I like the Shimano Saharas I also have a Sedona or two, for a little more coin you can get a Symetre, friends at work are big fans of the Quantum line, if your going to wait for a while to buy Gander seems to always close out reels at the end of the year, nothing wrong with the reels, its just that the MFG adds a bell or a whistle to it and they now call it this instead of that so they close out the old ones, Dicks has alot of sales going lately it seems.


----------



## redhotbuzz (Dec 2, 2004)

Just picked up a Shimano Sedona 2500 at Dicks yesterday for 40 bucks...great reel wore out a 2000 Sedona my boys got me 6 years ago.Hard to beat a Shimano reel.....


----------



## SwollenGoat (Apr 13, 2005)

Another vote for Shimano I bought a Sahara last fall and so far it has been bulletproof.


----------



## young-gun21 (Mar 14, 2006)

I have 2 Quantum Infernos for bass fishing. I have the size 20 w/ an all star 7' med/light for finesse fishing...and a size 30 for my weightless soft plastics fishing. I got both @ Dicks for $50.


----------



## Steel Cranium (Aug 22, 2005)

Shimano, quantum, diawa are safe. You can get parts years after you buy the reel. Stay away from the 'house' brands (bass pro, cabelas, gander, etc.) if you want to replace parts as they wear. They often change lines/suppliers for the reels yearly and may not have parts a few years after purchase. I have two bass pro reels (one a Johnny Morris top-of-the-line spinning reel) that I can't get replacement parts for.


----------



## legendaryyaj (Nov 1, 2005)

I have a Pfleuger Gold Medalist and love it. I think its equivalent to the Trion but not sure.


----------



## For my Son (Apr 23, 2007)

I have been fishing in dirt (the shore) for many years with a Mitchel 300. I love the thing. I have tried the quantum and a little bit of the above mentioned shore and it crapped out. I just bought a new Mitchel and for the last year it has been great (feels cheaper than the old on though). I am planning on buying a mitchel to attach to my 10' noodle that I received for fathers day.


----------



## Smallmouth Crazy (Apr 4, 2006)

redhotbuzz said:


> Just picked up a Shimano Sedona 2500 at Dicks yesterday for 40 bucks...great reel wore out a 2000 Sedona my boys got me 6 years ago.Hard to beat a Shimano reel.....


A few weeks back Dicks in Grove City had a boatload of Shimano's on display(sale) go back by the firearms counter, there is also a $10 coupon in the hot deals forum.


----------



## Dave_E (Apr 6, 2004)

You should really look into the Okuma line of spinning real for that $ range.

9 ball bearings and the drag surface is 30% larger than normal disc drag systems.
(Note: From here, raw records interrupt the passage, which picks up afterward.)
-- ==== Sys2Proof/Syntax.lean ====
section
/-! DEFINITION. The commands of the RG-832: ONE constructor of Instr per row of spec/opcode_table.json, with the
operands the row needs. A command names the furrow it concerns, and what the outside world supplies with it: the value a
host writes, the packet a port delivers, the reading a sensor gives, the moment a time limit passes. The rows that stand
for a descriptor opcode name the request (context handle and tag) whose running descriptor the engine carries out. -/

namespace Sys2Proof

/-- A physical function of the endpoint (R28, Table 02-2): PF0 manages the module, PF1–PF8 are the furrows. -/
inductive Function
  | pf0
  | furrow (f : FurrowIx)
  deriving DecidableEq, Repr

/-- A region of a function that the host accesses: its base address regions (Table 02-2), and the PASID capability of its configuration
space, by the offset in the capability (R29, R33). -/
inductive Bar
  | bar0
  | bar2
  | bar4
  | pasid
  deriving DecidableEq, Repr

/-- One host access: the region, the byte offset in it, and how many bytes (R35, R46). -/
structure HostAccess where
  bar  : Bar
  off  : BitVec 24
  size : Nat
  deriving DecidableEq, Repr

/-- Where engine work runs and what chooses a context for itself (R17, R78): a core, or the text engine of a cluster. -/
inductive Place
  | core (k : CoreIx)
  | text (c : ClusterIx)
  deriving DecidableEq, Repr

/-- The seven engine classes, in the order of CTX_NS_* (Table 03-2). -/
inductive EngClass
  | matrix
  | vector
  | hamming
  | walk
  | winnow
  | text
  | move
  deriving DecidableEq, Repr

/-- Why a context is torn down (Table 03-13), less PLAN_INVALID and REGION_VIOLATION's own finding, which the meanings
raise themselves. -/
inductive FaultCause
  | hostTranslation
  | hostAbort
  | regionViolation
  | completionWrite
  | planInvalid
  | spanRootLost
  deriving DecidableEq, Repr

/-- A packet of the fabric (Table 16-4) with its payload; LEN is the payload's length. -/
structure Packet where
  kind    : Byte
  vc      : BitVec 2
  cls     : BitVec 1
  dest    : FabricId
  src     : FabricId
  span    : W32
  tag     : W32
  addr    : W64
  aux     : W32
  hops    : Byte
  payload : List Byte
  deriving DecidableEq, Repr

/-- How a slot read decodes (Table 19-1, R344): on the hard first pass, after soft passes, or not at all. -/
inductive ReadQuality
  | first
  | soft (passes : Fin 4)
  | fails
  deriving DecidableEq, Repr

/-- A block of the NAND: channel, die and block number (Table 15-2). -/
structure NandBlock where
  ch    : Fin 2
  die   : Fin 32
  block : BitVec 14
  deriving DecidableEq, Repr

/-- Where a decoder met an error (Tables 19-1 and 19-2). -/
inductive ErrorPlace
  /-- Core scratch: the core, the byte offset of the 64-bit word, and the bit position. -/
  | scratch (k : CoreIx) (off : BitVec 21) (bit : Byte)
  /-- Cluster SRAM: cluster, unit, byte offset of the word in the unit, and the bit position. -/
  | unit (c : ClusterIx) (u : Fin 16) (off : BitVec 20) (bit : Byte)
  /-- HBM: byte offset, symbols in error, whether on-die ECC reported it, and whether the re-read decoded (RETRIED). -/
  | hbm (off : BitVec 38) (symbols : Byte) (onDie : Bool) (retried : Bool)
  /-- A NAND slot: its PSA and the soft passes used. -/
  | nand (psa : BitVec 40) (passes : Byte)
  /-- An internal datapath, by path code. -/
  | path (code : Byte)
  deriving DecidableEq, Repr

/-- The request that a read was for. -/
structure Owner where
  h   : Handle
  tag : Tag
  deriving DecidableEq, Repr

/-- What the patrol scrubber finds in a block or word (R422). -/
inductive ScrubResult
  | clean
  | corrected
  | uncorrectable
  deriving DecidableEq, Repr

/-- The failures of the handling path (R428), in the order of its cause codes 0x01 to 0x05. -/
inductive LossCause
  | memory
  | handling
  | watchdog
  | clock
  | link
  deriving DecidableEq, Repr

/-- A self-test slice by its target (Table 19-6). -/
inductive BistTarget
  | core (k : CoreIx) (slice : Fin 4)
  | text (c : ClusterIx)
  | unit (c : ClusterIx) (u : Fin 16)
  deriving DecidableEq, Repr

/-- How a slice of self-test ends (R431, R433): its signature is the ROM's, or differs, or its conditions left their range. -/
inductive BistOutcome
  | same
  | differs
  | abandoned
  deriving DecidableEq, Repr

/-- What one PMBus regulator answers (R443). -/
structure PmbReading where
  voutMv : W16
  ioutDa : W16
  temp   : Byte
  status : W16
  deriving DecidableEq, Repr

/-- A sideband data line that can be held low (Table 20-7). -/
inductive BusLine
  | pmbus (k : Fin 4)
  | i3c (f : FurrowIx)
  deriving DecidableEq, Repr

/-- An output that can be shorted (Table 20-7, R457). -/
inductive SidebandPin
  | attn
  | thermtrip
  | vrEn (f : FurrowIx)
  | hdlVrEn
  deriving DecidableEq, Repr

/-- A furrow's power averaged over 1 ms, its hottest junction, and its hottest stack with that stack's number (R456, R458). -/
structure ThermalReading where
  powerW : W16
  tj     : Byte
  hbm    : Byte
  stack  : Fin 4
  deriving DecidableEq, Repr

/-- The path an SPDM message took (R399). -/
inductive SpdmChannel
  | pcie
  | i3c
  deriving DecidableEq, Repr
Dicks has them for about $30.
The bail spring is a little "sticky" to me, but the reels are great.


----------



## BuckeyeFishinNut (Feb 8, 2005)

I am a fan of Daiwa. I always loved the Emblem line of reels and recently bought an Exceler 3000. I use it mainly for fishing the Ohio River on my 8'6" St. Croix Wild River rod but the 2000 and 2500 model are perfect for a 6' or 6'6" bass rod. Its a really smooth reel and have been nothing but pleased with it since I bought it.

Jake


----------



## Shortdrift (Apr 5, 2004)

Check out the Diawa line of reels, especially the new models with the large diameter spool. I have always bought Shimano but will be using Diawa from now on.


----------



## fugarwi7 (Sep 20, 2006)

BuckeyeFishinNut said:


> I am a fan of Daiwa. I always loved the Emblem line of reels and recently bought an Exceler 3000. I use it mainly for fishing the Ohio River on my 8'6" St. Croix Wild River rod but the 2000 and 2500 model are perfect for a 6' or 6'6" bass rod. Its a really smooth reel and have been nothing but pleased with it since I bought it.
> 
> Jake


Ditto...have one Emblem and two Regals and looking for one more new one...just have not decide which series yet...putting it on a St Croix so it will be a nicer model...had Shimanos, Mitchells and fished with brothers Quantum, but none compare to Diawas in my opinion.


----------



## Justin S (Mar 31, 2007)

i recently bought a diawa capricorn at dicks and i love it, smooth as silk. used a cupon and got it for $50


----------



## Slabs! (Oct 1, 2005)

I have nothing but Quantums (love the magnetic bails), Pfluegers, and I own two of the Gander Mountain (rumored to also be relabeled Pfluegers) reels that I have used for the last 3 years. I have not had any trouble out of any of them. In my opinion.........If you're not paying at least $50 or more for a Shakespeare..........you're buying junk. My dad is a hardcore Shakespeare and Mitchell fan and he has had nothing but trouble with them (again....not willing to pay for a quality product). It's always a bail spring, fouled drag system, binding gears, or just plain old falling apart. I have foolishly purchased 2 Mitchells in the last few years and I'll bet that neither of them caught 50 fish a piece before I either threw them away, gave them away, or sold them. I listen to the older guys, because they have a wealth of knowledge, but I'm going to have to disagree on the Mitchells. It may have been a great product back in the day, but to me, the new ones are junk! I also bought a Cardinal one time and it broke on me on the first fish I caught. Just my opinion, my experience.


----------



## timmyv (Apr 26, 2006)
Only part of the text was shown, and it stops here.